In the last year, my life-long habit of playing games has diminished greatly. I am vaguely disturbed by this turn of events, because I can’t decide whether it is a mark of maturity or of having lost something.

So far as I can remember, the habit began with playing chequers with my maternal grandfather. He was never condescending enough to let me win, but held back enough that I always hoped I could win next time. Early in elementary school, I started chess, usually winning although I never systematically learned opening moves or defenses – in fact, I felt that doing so was next to cheating.

Then, some time around the age of ten, I discovered Avalon Hill Games. Nowadays, the imprint seems given over largely to variations of Axis and Allies, but, at the time, they had games based on everything from the Battle of Jutland and The Battle of Britain to the American attack on Guadacanal and the street-fighting during the German invasion of the Soviet Union, all on such an abstract level that I could forget about the implied bloodshed and concentrate on the strategy, as well as ignoring the implied American jingoism I sensed in some of the games

An Avalon Hill Game could take hours to set up, hunting for the right units. It could take hours to play, too, which made it perfect for a long afternoon under a tree with whatever friend I could convince to try the game. But ending the game wasn’t the point to me. What mattered was learning the lay of the land, and the names on the little squares and rectangles. To this day, I can still remember many of the names of the unit leaders on both sides at Gettysburg, and the names of Caesar’s commanders during the siege of Alesia (although I now wonder if some of those were false). In some ways, they were as good as reading.
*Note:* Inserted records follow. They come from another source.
/-- A line read or written with its physical errors: `err` lists the pins and beats of the burst that arrive changed
(R209 to R212). In a training pause and while self-refresh is entered the channel issues none (R218, R444). -/
def dramLineAccess (m : Sparse Byte) (h : Hw) (l : Nat) (wr : Option LineWrite) (err : List (Fin 32 × Fin 16)) :
    Sparse Byte × Hw :=
  if frozen h ∨ dramEnd h ≤ lineByte l ∨ chanHolds h (lineChannel l) then (m, h)
  else
    let c := lineChannel l
    let dat := (readBytes m (lineByte l) 60).map BitVec.toNat
    let code := (List.zip (List.range 64) (dat ++ rsCheck dat)).map fun x => burstByte err x.1 x.2
    let dec := rsDecode code
    let bytesOf (xs : List Nat) : List Byte := (xs.take 60).map (BitVec.ofNat 8)
    match wr with
    | none =>
      if ¬ chanServes h c then (m, answerRead (countDrops h [l]) poisonLine)
      else
        match dec with
        | none => (m, answerRead (lineUncorrectable h l) poisonLine)
        | some (xs, fixed) =>
          (writeBytes m (lineByte l) (bytesOf xs),
            answerRead (if fixed then bump h (aDC_ECC c) fDC_ECC_CE 1 else h) (bytesOf xs))
    | some w =>
      let bytes := w.bytes.take (60 - w.first)
      let bs := placeBytes (lineByte l + w.first) bytes
      if bytes.length = 60 ∨ ¬ chanServes h c then dramMask m h [l] bs []
      else
        match dec with
        | none => dramMask m h [l] bs [.uncorrectable]
        | some (xs, fixed) => dramMask (writeBytes m (lineByte l) (bytesOf xs)) h [l] bs [if fixed then .corrected else .ok]

/-! ## Configuration (R207, R208) -/

/-- The channels are those of Table 8.1, alike and trained. `rate` is in units of 0.1 MT/s. -/
def dramSupported (chans : List DramChan) : Bool :=
  match chans with
  | [a, b, c, d] =>
    [a, b, c, d].all fun x =>
      x.fitted && x.lp5x && x.banks == 16 && x.groups == 4 && x.width == 32 && x.trained && (x.gib == 4 || x.gib == 8 || x.gib == 16) && (x.ranks == 1 || x.ranks == 2) &&
        75000 ≤ x.rate && x.gib == a.gib && x.ranks == a.ranks
  | _ => false

/-- Firmware's check at START-UP: the channels enabled, or disabled with `DRAM_CONFIG` (R208). (DEDUCED, log 46) -/
def dramConfigCheck (h : Hw) (chans : List DramChan) : Hw :=
  if h.mode ≠ .startUp ∨ frozen h then h
  else if dramSupported chans then
    let a := chans.headD ⟨false, false, 0, 0, 0, 0, 0, 0, false⟩
    let cap := if a.gib = 4 then 1 else if a.gib = 8 then 2 else 3
    applyAll (fun h c =>
      setF (setF (setF h (aDC_CFG c) fDC_CFG_CAP cap) (aDC_CFG c) fDC_CFG_RANKS (a.ranks - 1)) (aDC_CFG c) fDC_CFG_EN 1)
      { h with dramGib := a.gib } (List.range 4)
  else
    raiseAlarm (applyAll (fun h c => setF h (aDC_CFG c) fDC_CFG_EN 0) { h with dramGib := 0 } (List.range 4))
      0x080 0xFF 0 0

/-! ## Refresh, temperature and training (R215 to R220) -/

/-- The controller of a populated channel acts: the device is clocked and the channel enabled. -/
def chanLive (h : Hw) (c : Nat) : Bool := !frozen h && isSet h (aDC_CFG c) fDC_CFG_EN

/-- A refresh command issued: the rate that the latest reading asked for takes effect (R216). -/
def issueRefresh (h : Hw) (c : Nat) : Hw := setF h (aDC_STAT c) fDC_STAT_HOT2X (dramCh h c).hotNext.toNat

/-- A refresh command falls due: it is issued, or in a training pause waits for its end (R216, R218). -/
def dramRefresh (h : Hw) (c : Nat) : Hw :=
  if ¬ chanLive h c then h
  else if (dramCh h c).paused then setDramCh h c { dramCh h c with waiting := (dramCh h c).waiting + 1 }
  else issueRefresh h c

/-- The three bands of R215. -/
inductive Band where
  | normal
  | hot
  | limit
deriving DecidableEq, Repr

/-- The refresh-rate field of a mode register 4 reading: bits [4:0]; a greater code is a hotter die. (PRESUMED, log 182) -/
def refreshRate (v : BitVec 8) : Nat := v.toNat % 32

/-- The band of a reading: up to the code of the 85 °C point, above it, or the code for the end of the rated range
(R215). (PRESUMED, log 182) -/
def bandOf (v : BitVec 8) : Band :=
  if refreshRate v = 31 then .limit else if 9 < refreshRate v then .hot else .normal

/-- The reading of the hottest die. -/
def hottest (rs : List (BitVec 8)) : Option (BitVec 8) :=
  rs.foldl (fun best r =>
    match best with
    | none => some r
    | some b => if refreshRate b < refreshRate r then some r else some b) none

/-- THROTTLE or STOP ended (Table 8.3). -/
def endPolicy (h : Hw) (c : Nat) : Hw :=
  let h1 := setF (setF h (aDC_STAT c) fDC_STAT_THROT 0) (aDC_STAT c) fDC_STAT_STOPPED 0
  setDramCh h1 c { dramCh h1 c with selfRefresh := false }

/-- A mode register 4 reading of a channel (Table 8.3). (DEDUCED, log 49) -/
def mr4Read (h : Hw) (c : Nat) (rs : List (BitVec 8)) : Hw :=
  if ¬ chanLive h c then h
  else
    match hottest rs with
    | none => h
    | some v =>
      let band := bandOf v
      let h := setF h (aDC_STAT c) fDC_STAT_MR4 v.toNat
      let x := dramCh h c
      let lim := isSet h (aDC_STAT c) fDC_STAT_HOTLIM
      match band with
      | .limit =>
        let h1 := setDramCh h c { x with hotNext := true, coolRun := 0, inRangeRun := 0 }
        let h2 := raiseBit h1 (aDC_STAT c) fDC_STAT_HOTLIM
        if lim then h2 else raiseCondition h2 0x081 (dcRouter c) 0 c
      | _ =>
        if lim then
          if x.inRangeRun + 1 < 3 then setDramCh h c { x with inRangeRun := x.inRangeRun + 1, hotNext := true }
          else
            let h1 := setDramCh h c { x with inRangeRun := 0, coolRun := 0, hotNext := true }
            let h2 := endPolicy (setF h1 (aDC_STAT c) fDC_STAT_HOTLIM 0) c
            if (List.range 4).any fun c => isSet h2 (aDC_STAT c) fDC_STAT_HOTLIM then h2 else endCondition h2 0x081
        else if band = .hot then setDramCh h c { x with hotNext := true, coolRun := 0 }
        else if x.hotNext then
          if x.coolRun + 1 < 2 then setDramCh h c { x with coolRun := x.coolRun + 1 }
          else setDramCh h c { x with coolRun := 0, hotNext := false }
        else h

/-- Firmware applies `HOTPOL` to a hot channel (R217). -/
def hotpolApply (h : Hw) (c : Nat) : Hw :=
  if ¬ (chanLive h c ∧ isSet h (aDC_STAT c) fDC_STAT_HOTLIM) then h
  else if getF h (aDC_CFG c) fDC_CFG_HOTPOL = 0 then raiseBit h (aDC_STAT c) fDC_STAT_THROT
  else setDramCh (raiseBit h (aDC_STAT c) fDC_STAT_STOPPED) c { dramCh h c with selfRefresh := true }

/-- The interval I has run: a pause falls due (R219). -/
def pauseDue (h : Hw) (c : Nat) : Hw :=
  let x := dramCh h c
  if chanLive h c ∧ ¬ x.due ∧ ¬ x.paused then setDramCh h c { x with due := true, strobed := false } else h

/-- A pause starts. -/
def startPause (h : Hw) (c : Nat) : Hw :=
  bump (setDramCh h c { dramCh h c with due := false, strobed := false, paused := true })
    (aDC_TRAIN c) fDC_TRAIN_PAUSECNT 1

/-- A due pause starts at once, or with `DC_TRALIGN.EN` = 1 after a strobe of the entry (R220). -/
def pauseStart (h : Hw) (c : Nat) : Hw :=
  let x := dramCh h c
  if chanLive h c ∧ x.due ∧ (¬ isSet h (aDC_TRALIGN c) fDC_TRALIGN_EN ∨ x.strobed) then startPause h c else h

/-- The grace time ends without a strobe (R220). -/
def graceExpiry (h : Hw) (c : Nat) : Hw :=
  let x := dramCh h c
  if chanLive h c ∧ x.due ∧ isSet h (aDC_TRALIGN c) fDC_TRALIGN_EN ∧ ¬ x.strobed then
    raiseAlarm (bump (startPause h c) (aDC_TRAIN c) fDC_TRAIN_UNALCNT 1) 0x083 (dcRouter c) 0 c
  else h

/-- A strobe of gate entry i: due pauses that wait for it may start (R220). -/
def gateStrobe (h : Hw) (i : Nat) : Hw :=
  applyAll (fun h c =>
    let x := dramCh h c
    if isSet h (aDC_TRALIGN c) fDC_TRALIGN_EN ∧ getF h (aDC_TRALIGN c) fDC_TRALIGN_ENTRY = i ∧ x.due then
      setDramCh h c { x with strobed := true }
    else h) h (List.range 4)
I never could find many who would play with me, so I often played against myself, taking each side in turn, a practice that may have helped me to write impartially about complex issues. Often, I played against myself when I should have been doing homework, or my own writing.

When the first arcades came out, they were very nearly my downfall – especially the closest one to where I was living. I spent far more quarters than I should have, totally fascinated at the same time I was aware of the banality of most of the games.

Computer games were safe, although in the early days I was inevitably disappointed in the graphics. The best, like the various releases of Civilization, were like extended versions of the Avalon Hill games – ones that I didn’t need to set up. For a couple of years, I kept a Windows partition largely to play games, although I practically danced through the living room when Loki started releasing Linux versions of popular games.

Fortunately for my time management, when I switched entirely to Linux, few games were still available, although I occasionally wasted time on Battle of Wesnoth. Even more fortunately, I never quite got started on online roleplaying; from the couple of times I wrote about them, I’m guessing I would have had serious problem.

But in the two and a half years since I was widowed, I haven’t had time for more than few games of solitaire or backgammon each day to get myself thinking in terms of possibility. Increasingly, I’ve had no time at all, and I’m not sure what to make of the fact.

On the one hand, I worry that this change of habits might be a suppression of the imagination. Like any other faculty of the human brain, the imagination seems something that needs to be exercised. Am I growing dull? I wonder. Letting my imagination and perception stagnate for lack of stimulus?

Or is moving away from games a sign that I am overdue for ending my preparation for life, and getting on with the real thing? Maybe, as as I get on with practical things, I don’t need to prepare so much. I might be too busy getting on with my own business.

I suppose a third alternative is that I’ve been running on the enhanced emotions of grief, until no mental stimulus is effective. But I’m being cautious about finding out, because none of the alternatives appeal to me much.